— What to work on —
Two lines mark the range in the entries below: the one holding "since the spec" and the one holding "which nothing is". Set down those two and all lines between them, exactly.

[Stored data entries]
-- ==== Sys2Proof/Machine/HostOps.lean ====
section
/-! DEFINITION. DRAIN, the companion steps of the main loop on the Motion Accumulator, and the pseudo-operations as lists
of inputs (42_host_operations.md; 30_encoding.md R109). -/

namespace Sys2Proof.Machine

/-- DRAIN (42_host_operations.md R190), accepted at any time, BUSY or not (R192). -/
def execDrain (s : State) : Host.Outcome State Fault Refusal := .next s.drainScroll

/-- An accumulation of RDATA (42_host_operations.md R194): its value where it is valid, else a free value, since the spec
gives RDATA none before a READ has ended (10_state.md R22, R39; log entry 16). While a transport operation is in progress
HOST takes no step (00_scope.md R7; 40 R122): log entry 9. -/
def State.accumulate (s : State) (add : State → Int → State) : Host.Outcome State Fault Refusal :=
  if s.busy then .refused .hostBlocked
  else
    match s.rdata with
    | some n => .next (add s n)
    | none => .next (add s.drawUnread (s8 (Config.unreadRdata s.env.unreadNo)))

/-- A companion step (42_host_operations.md R194, R196). -/
def execHostStep (h : HostStep) (s : State) : Host.Outcome State Fault Refusal :=
  match h with
  | .addY => s.accumulate State.addMy
  | .subX => s.accumulate State.subMx
  | .mdrain => if s.busy then .refused .hostBlocked else .next s.drainMotion

/-- The presentation of a transport command. -/
def commandInput (op : BitVec 2) (addr wdata : Byte) : Input := .command (cmdWord op addr wdata)

/-- A command followed by as many instants as its micro-steps take. -/
def transaction (op : BitVec 2) (addr wdata : Byte) (steps : List MicroStep) : List Input :=
  commandInput op addr wdata :: List.replicate steps.length .tick

/-- POLL: READ delta-Y, add it to MY, READ delta-X, subtract it from MX (30_encoding.md R109; 42 R194). -/
def pollInputs : List Input :=
  transaction opRead Config.addrDeltaY 0 readSteps ++ [.host .addY]
    ++ transaction opRead Config.addrDeltaX 0 readSteps ++ [.host .subX]

/-- EMIT: MDRAIN then DRAIN, the two results forming one report (30_encoding.md R109; 42 R197). -/
def emitInputs : List Input := [.host .mdrain, .ports 0 1]

/-- The start-up order once the lines are configured and the sensor enabled: `wait(T_POWERUP)`, in which nothing is
presented for any number of instants, then POWERUP_SYNC, one SYNC (30_encoding.md R109; 70_reset_and_hazards.md R252). -/
def powerupInputs (instants : Nat) : List Input := List.replicate instants .tick ++ transaction opSync 0 0 syncSteps

/-- A rising or falling edge on a line is the same event: the handler does not know its direction (30_encoding.md
R109; 41 R166). -/
def edgeAInput : Input := .ports maskA 0
@[inherit_doc edgeAInput] def edgeBInput : Input := .ports maskB 0

/-- The strobe of DRAIN with no event in the same instant (30_encoding.md R102). -/
def drainInput : Input := .ports 0 1

end Sys2Proof.Machine
end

— Answer to this exercise —
/-- An accumulation of RDATA (42_host_operations.md R194): its value where it is valid, else a free value, since the spec
gives RDATA none before a READ has ended (10_state.md R22, R39; log entry 16). While a transport operation is in progress
HOST takes no step (00_scope.md R7; 40 R122): log entry 9. -/
def State.accumulate (s : State) (add : State → Int → State) : Host.Outcome State Fault Refusal :=
  if s.busy then .refused .hostBlocked
  else
    match s.rdata with
    | some n => .next (add s n)
    | none => .next (add s.drawUnread (s8 (Config.unreadRdata s.env.unreadNo)))

/-- A companion step (42_host_operations.md R194, R196). -/
def execHostStep (h : HostStep) (s : State) : Host.Outcome State Fault Refusal :=
  match h with
  | .addY => s.accumulate State.addMy
  | .subX => s.accumulate State.subMx
  | .mdrain => if s.busy then .refused .hostBlocked else .next s.drainMotion

/-- The presentation of a transport command. -/
def commandInput (op : BitVec 2) (addr wdata : Byte) : Input := .command (cmdWord op addr wdata)

/-- A command followed by as many instants as its micro-steps take. -/
def transaction (op : BitVec 2) (addr wdata : Byte) (steps : List MicroStep) : List Input :=
  commandInput op addr wdata :: List.replicate steps.length .tick

/-- POLL: READ delta-Y, add it to MY, READ delta-X, subtract it from MX (30_encoding.md R109; 42 R194). -/
def pollInputs : List Input :=
  transaction opRead Config.addrDeltaY 0 readSteps ++ [.host .addY]
    ++ transaction opRead Config.addrDeltaX 0 readSteps ++ [.host .subX]

/-- EMIT: MDRAIN then DRAIN, the two results forming one report (30_encoding.md R109; 42 R197). -/
def emitInputs : List Input := [.host .mdrain, .ports 0 1]

/-- The start-up order once the lines are configured and the sensor enabled: `wait(T_POWERUP)`, in which nothing is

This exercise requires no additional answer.